Agent Loops: How to Make Claude Code or Codex Work Until the Job Is Done

There is a shift happening in how people use coding agents. For the last year, most of us treated Claude Code and Codex like a very fast assistant: you ask for one thing, it does it, you check it, you ask for the next thing. You were the loop. You were the part that kept saying "okay, now do this."

The newer pattern hands that job to the agent. You give it a goal, a way to check its own work, and a clear signal for "done." Then it runs the loop itself: try, check, fix, check again, repeat until the goal is met. People are calling these agent loops, and the simplest version is the /goal pattern: a goal plus a way to self-verify.

This guide explains what an agent loop actually is, why it works better now than it did six months ago, how to write a good loop prompt, and three copy-paste templates you can use today. It also has an honest section on when not to loop, because a loop will chase a bad goal just as fast and confidently as a good one.

Quick picks

The pattern: Goal, verify, stop. An agent loop is a clear goal, a way for the agent to check its own work, and a stop condition. Miss one and it falls apart.
Why now: Models hold a goal longer. The current generation stays on a goal across a long session, and the tools can now run tests, build, and even look at a screenshot to verify.
The one rule: No loop without a real check. If the only check is the agent's own opinion, you have built a machine for generating confident nonsense.
Best fit: Cheap, repeatable checks. Loops shine on work with a real, repeatable verification and a low blast radius. They are risky where "done" is a judgment call.

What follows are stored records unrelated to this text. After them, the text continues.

/-- The encoder writes operand A before operand B. -/
theorem test_encode_ldi : encode Params.default (.ldi 2 42) = [0x99, 0x02, 0x2A] := by decide

/-- The number of undefined bytes: 242, with the option 239 (30_encoding.md R58). -/
theorem test_undefined_count :
    ((List.range 256).filter fun n =>
      (dispatch Params.default (BitVec.ofNat 8 n)).isNone).length = 242 ∧
    ((List.range 256).filter fun n => (dispatch ext (BitVec.ofNat 8 n)).isNone).length = 239 := by
  decide +kernel

/-! ### The words of the opcode table -/

/-- Every row's word decodes to an instruction of the row, and runs from reset. -/
theorem test_table_rows :
    [(24, 0x99), (16, 0x43), (8, 0x01), (24, 0xAA), (24, 0xA8), (24, 0xA0), (16, 0x4D), (16, 0x4C),
     (16, 0x48), (8, 0x09), (16, 0x50), (16, 0x51), (16, 0x52), (16, 0x54), (24, 0xA9), (24, 0xAB),
     (24, 0xAC)].map (fun w => (decodeTableWord w.1 w.2).map Instr.mnemonic)
      = Mnemonic.all.map some := by decide

theorem test_table_operands :
    decodeTableWord 24 0x2A0299 = some (.ldi 2 42) ∧ decodeTableWord 8 0x2A0299 = some (.ldi 0 0) := by
  decide

theorem test_withFetchWord_runs_sub :
    seen (State.reset.withFetchWord 24 0x0107A9) (fun t => (t.reg .r7, t.pc, t.status))
      = some (0xF4, 3, .run) := by decide

/-! ### Load, print, halt (section 2.3) -/

theorem test_ldi : seen (load [0x99, 0x00, 0x08]) (fun t => (t.reg .r0, t.pc)) = some (8, 3) := by
  decide
theorem test_ldi_sp : seen (load [0x99, 0x07, 0x80]) (fun t => (t.reg .r7, t.pc)) = some (0x80, 3) := by
  decide
theorem test_prn : seen (load [0x43, 0x07]) (fun t => (t.out, t.pc)) = some ([244], 2) := by decide
theorem test_hlt : seen (load [0x01]) (fun t => (t.status, t.pc)) = some (.halt, 1) := by decide
theorem test_hlt_terminal :
    seen { State.reset with status := .halt } (fun t => t) = some { State.reset with status := .halt } := by
  decide
theorem test_render : (renderEntry 72, renderEntry 0, renderEntry 255) = ("72", "0", "255") := by
  decide

/-! ### The ALU (section 2.4) -/

/-- R0 and R1 hold the operands and FL a value. -/
def operands (p : Params) (op x y : Byte) (f : Flags) : State :=
  ((placed p 0 [op, 0, 1]).setReg .r0 x).setReg .r1 y |>.setFl f

theorem test_mul :
    seen (operands Params.default 0xAA 255 255 .less) (fun t => (t.reg .r0, t.reg .r1, t.fl, t.pc))
      = some (1, 255, .less, 3) := by decide
theorem test_mul_same :
    seen ((load [0xAA, 0, 0]).setReg .r0 0x11) (fun t => t.reg .r0) = some 0x21 := by decide
theorem test_add :
    seen (operands Params.default 0xA8 200 100 .less) (fun t => (t.reg .r0, t.reg .r1, t.fl, t.pc))
      = some (44, 100, .less, 3) := by decide
theorem test_add_same :
    seen ((load [0xA8, 0, 0]).setReg .r0 0x90) (fun t => t.reg .r0) = some 0x20 := by decide
theorem test_cmp_unsigned :
    seen (operands Params.default 0xA0 128 127 .none) (fun t => (t.reg .r0, t.fl, t.pc))
      = some (128, .greater, 3) := by decide
theorem test_cmp_less :
    seen (operands Params.default 0xA0 0 255 .none) (fun t => t.fl) = some .less := by decide
theorem test_sub :
    seen (operands ext 0xA9 5 10 .equal) (fun t => (t.reg .r0, t.fl, t.pc)) = some (251, .equal, 3) := by
  decide
theorem test_sub_disabled :
    seen (operands Params.default 0xA9 5 10 .none) (fun t => (t.status, t.err, t.reg .r0))
      = some (.fault, some (.unknownOpcode 0 0xA9), 5) := by decide
theorem test_div :
    seen (operands ext 0xAB 72 9 .none) (fun t => (t.reg .r0, t.pc)) = some (8, 3) := by decide
theorem test_div_zero :
    refusal? (step (operands ext 0xAB 5 0 .none)) = some .divideByZero := by decide
theorem test_mod :
    seen (operands ext 0xAC 255 16 .none) (fun t => (t.reg .r0, t.pc)) = some (15, 3) := by decide
theorem test_mod_zero :
    refusal? (step (operands ext 0xAC 5 0 .none)) = some .divideByZero := by decide
theorem test_add_invalid_operand :
    refusal? (step (load [0xA8, 0, 8])) = some .invalidRegisterIndex ∧
    refusal? (step (load [0xA8, 9, 0])) = some .invalidRegisterIndex := by decide

/-! ### The stack (section 2.5) -/

theorem test_push :
    seen ((load [0x4D, 0]).setReg .r0 7)
      (fun t => (t.reg .r7, Memory.read t.mem 0xF3, Memory.read t.mem 0xF4, t.pc))
      = some (0xF3, 7, 0, 2) := by decide
theorem test_push_r7 :
    seen (load [0x4D, 7]) (fun t => (t.reg .r7, Memory.read t.mem 0xF3)) = some (0xF3, 0xF3) := by
  decide
theorem test_pop :
    seen { (load [0x4C, 1]).setReg .r7 0xF3 with mem := [(0, 0x4C), (1, 1), (0xF3, 7)] }
      (fun t => (t.reg .r1, t.reg .r7, Memory.read t.mem 0xF3, t.pc)) = some (7, 0xF4, 7, 2) := by
  decide
theorem test_pop_r7 :
    seen { (load [0x4C, 7]).setReg .r7 0xF3 with mem := [(0, 0x4C), (1, 7), (0xF3, 0x20)] }
      (fun t => t.reg .r7) = some 0x21 := by decide
theorem test_push_out_of_bounds :
    seen (placed small 0 [0x4D, 0]) (fun t => (t.status, t.err, t.reg .r7, t.pc))
      = some (.fault, some (.outOfBoundsAccess 0xF3), 0xF4, 0) := by decide

/-! ### Control transfer (section 2.6) -/

theorem test_call :
    seen ((placed Params.default 6 [0x48, 1]).setReg .r1 0x0B)
      (fun t => (t.reg .r7, Memory.read t.mem 0xF3, t.pc)) = some (0xF3, 0x08, 0x0B) := by decide
theorem test_call_r7 :
    seen (load [0x48, 7]) (fun t => (t.reg .r7, Memory.read t.mem 0xF3, t.pc))
      = some (0xF3, 0x02, 0xF3) := by decide
theorem test_ret :
    seen { (placed Params.default 0x0E [0x09]).setReg .r7 0xF3 with mem := [(0x0E, 9), (0xF3, 8)] }
      (fun t => (t.pc, t.reg .r7)) = some (0x08, 0xF4) := by decide
theorem test_jmp :
    seen ((placed Params.default 0x20 [0x50, 3]).setReg .r3 0x0C) (fun t => t.pc) = some 0x0C := by
  decide
theorem test_jmp_self :
    seen ((placed Params.default 3 [0x50, 0]).setReg .r0 3) (fun t => t.pc) = some 3 := by decide

/-- A conditional jump at address 3 with R0 = 0x10, for the four values of FL in the order NONE, EQUAL,
GREATER, LESS. -/
def jumpTable (op : Byte) : List (Option Nat) :=
  [Flags.none, .equal, .greater, .less].map fun f =>
    seen (((placed Params.default 3 [op, 0]).setReg .r0 0x10).setFl f) (fun t => t.pc)

theorem test_jeq_table : jumpTable 0x51 = [some 5, some 0x10, some 5, some 5] := by decide
theorem test_jne_table : jumpTable 0x52 = [some 0x10, some 5, some 0x10, some 0x10] := by decide
theorem test_jgt_table : jumpTable 0x54 = [some 5, some 5, some 0x10, some 5] := by decide
theorem test_jeq_invalid : refusal? (step (load [0x51, 9])) = some .invalidRegisterIndex := by decide

/-! ### Fetch and errors (sections 2.2 and 2.7) -/

theorem test_fetch_top :
    seen (placed Params.default 253 [0x01]) (fun t => (t.status, t.pc)) = some (.halt, 254) ∧
    seen (placed Params.default 254 [0x01]) (fun t => (t.status, t.err, t.pc))
      = some (.fault, some (.outOfBoundsAccess 256), 254) ∧
    seen (placed Params.default 255 [0x77]) (fun t => t.err)
      = some (some (.outOfBoundsAccess 256)) ∧
    seen (placed Params.default 253 [0x77]) (fun t => t.err)
      = some (some (.unknownOpcode 253 0x77)) ∧
    seen (placed Params.default 253 [0x99, 0, 5]) (fun t => (t.reg .r0, t.pc, t.status))
      = some (5, 256, .run) ∧
    seen { State.reset with pc := 256 } (fun t => t.err)
      = some (some (.outOfBoundsAccess 256)) := by decide
theorem test_reset_unknown :
    seen State.reset (fun t => t)
      = some { State.reset with status := .fault, err := some (.unknownOpcode 0 0) } := by decide
theorem test_stop_request :
    State.reset.stopRequest = { State.reset with status := .halt } := by decide

/-! ### Memory keeps its canonical form -/

theorem test_memory_write_zero_removes : Memory.write [(3, 7), (5, 9)] 3 0 = [(5, 9)] := by decide
theorem test_memory_write_between :
    Memory.write [(3, 7), (5, 9)] 4 1 = [(3, 7), (4, 1), (5, 9)] := by decide
theorem test_launch_too_long : launch { Params.default with memSize := 1 } [1, 2] = none := by decide

/-! ### Witnesses: concrete states and operands that meet the hypotheses of each statement

One conjunct per clause where a statement has several. -/

theorem ext_valid : ext.Valid := Params.valid_of_default_opc rfl (by decide)
theorem small_valid : small.Valid := Params.valid_of_default_opc rfl (by decide)

theorem witness_DecodeEncodeRoundTrip :
    (Params.default.Valid ∧ Params.default.enabled (Instr.ldi 7 255).mnemonic = true ∧
      encode Params.default (.ldi 7 255) ++ [] = 0x99 :: 7 :: 255 :: []) ∧
    (ext.Valid ∧ ext.enabled (Instr.mod 0 8).mnemonic = true ∧
      encode ext (.mod 0 8) ++ [3] = 0xAC :: 0 :: 8 :: [3]) ∧
    (Params.default.Valid ∧ Params.default.enabled Instr.hlt.mnemonic = true ∧
      encode Params.default .hlt ++ [5, 6] = 0x01 :: 5 :: 6 :: []) :=
  ⟨⟨Params.default_valid, by decide, by decide⟩, ⟨ext_valid, by decide, by decide⟩,
    ⟨Params.default_valid, by decide, by decide⟩⟩

theorem witness_EncodeDecodeRoundTrip :
    Params.default.Valid ∧ decode Params.default 0x43 255 9 = .ok (.prn 255) :=
  ⟨Params.default_valid, by decide⟩

theorem witness_UnusedOperandBytesIgnored :
    Params.default.Valid ∧ nops 0x43 ≤ 1 ∧ nops 0x01 = 0 :=
  ⟨Params.default_valid, by decide, by decide⟩

theorem witness_OperandSelectsRegister : 7 < (8 : Byte).toNat ∧ 7 < (255 : Byte).toNat := by decide

theorem witness_MemWriteSetsOneByte :
    Memory.wf State.reset.mem ∧ 255 < State.reset.params.memSize ∧
      State.reset.params.memSize ≤ 256 := by decide

theorem witness_EqualReadsAreEqualMemories :
    ∃ m : Memory, m ≠ [] ∧ Memory.wf m ∧ ∀ a, Memory.read m a = Memory.read m a :=
  ⟨[(0, 1), (255, 2)], by decide, by decide, fun _ => rfl⟩

theorem witness_ResetLeavesStatedValues : Reg.r0 ≠ .r7 ∧ 255 < Params.default.memSize := by decide

theorem witness_LaunchLoadsImage :
    ([1, 2] : List Byte).length ≤ Params.default.memSize ∧ 1 < ([1, 2] : List Byte).length ∧
    ([1, 2] : List Byte).length ≤ 2 ∧ 2 < Params.default.memSize ∧
    ({ Params.default with memSize := 1 } : Params).memSize < ([1, 2] : List Byte).length := by decide

theorem fetches_hlt : Fetches (load [0x01]) .hlt := ⟨⟨0x01, 0, 0⟩, by decide, by decide⟩

theorem witness_StepRunsDecodedInstruction :
    (load [0x01]).status = .run ∧ Fetches (load [0x01]) .hlt := ⟨rfl, fetches_hlt⟩

theorem witness_FetchReadsThreeBytesInBounds :
    State.reset.status = .run ∧
    ({ State.reset with pc := 256 } : State).params.memSize ≤ 256 ∧
    255 + 1 = ({ State.reset with pc := 255 } : State).params.memSize ∧
    254 + 2 = ({ State.reset with pc := 254 } : State).params.memSize ∧
    253 + 2 < ({ State.reset with pc := 253 } : State).params.memSize := by decide

theorem witness_UnknownOpcodeStopsUnchanged :
    State.reset.status = .run ∧ State.reset.Fetchable ∧
    ∀ m, State.reset.params.enabled m = true →
      State.reset.params.opcode m ≠ Memory.read State.reset.mem State.reset.pc :=
  ⟨rfl, by unfold State.Fetchable; decide, (dispatch_none_iff _ _).mp (by decide)⟩

theorem witness_StoppedMachineNeverChanges :
    ({ State.reset with status := .halt } : State).status = .halt ∧
    ({ State.reset with status := .fault } : State).status = .fault := ⟨rfl, rfl⟩

theorem witness_RefusedExactlyWhen :
    (Instr.add 0 8).wellFormed = false ∧
    ((Instr.div 0 1).wellFormed = true ∧ DividesByZero (.div 0 1) State.reset) ∧
    ((Instr.div 0 7).wellFormed = true ∧ ¬ DividesByZero (.div 0 7) State.reset) :=
  ⟨by decide, ⟨by decide, .r1, by decide, by decide⟩, by decide, by
    rintro ⟨q, hq, hz⟩
    cases (show reg 7 = some .r7 by decide).symm.trans hq
    exact absurd hz (by decide)⟩

/-- The hypotheses on parameters and one register operand, R7 among the registers. -/
theorem witness_oneRegisterOperand :
    State.reset.params.Valid ∧ reg 0 = some .r0 ∧ reg 7 = some .r7 :=
  ⟨Params.default_valid, by decide, by decide⟩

What an agent loop actually is

An agent loop has three parts. Miss any one and it falls apart.

That is the whole idea. Goal, verify, stop. The agent iterates between those points on its own, and you only step back in to review the result or unstick it.

Here is the mental model. You are not the typist anymore. You are not even the pair programmer. You are the manager who set the objective and will inspect the finished work. Ethan Mollick has been making this point for a while in "The Shape of the Thing" (March 2026): the skill that matters now is managing agents, not working alongside them keystroke by keystroke.

A goal. A clear, concrete description of what "finished" looks like. Not "improve the app." Something like "every page loads without a console error" or "all 142 tests pass."
A way to self-verify. The agent needs to check its own work without you. That might be running the test suite, taking a screenshot and looking at it, running a linter, or ticking items off a checklist it maintains.
A stop condition. The loop ends when verification passes, when a budget runs out (number of attempts, time, or token spend), or when it gets stuck and asks for help.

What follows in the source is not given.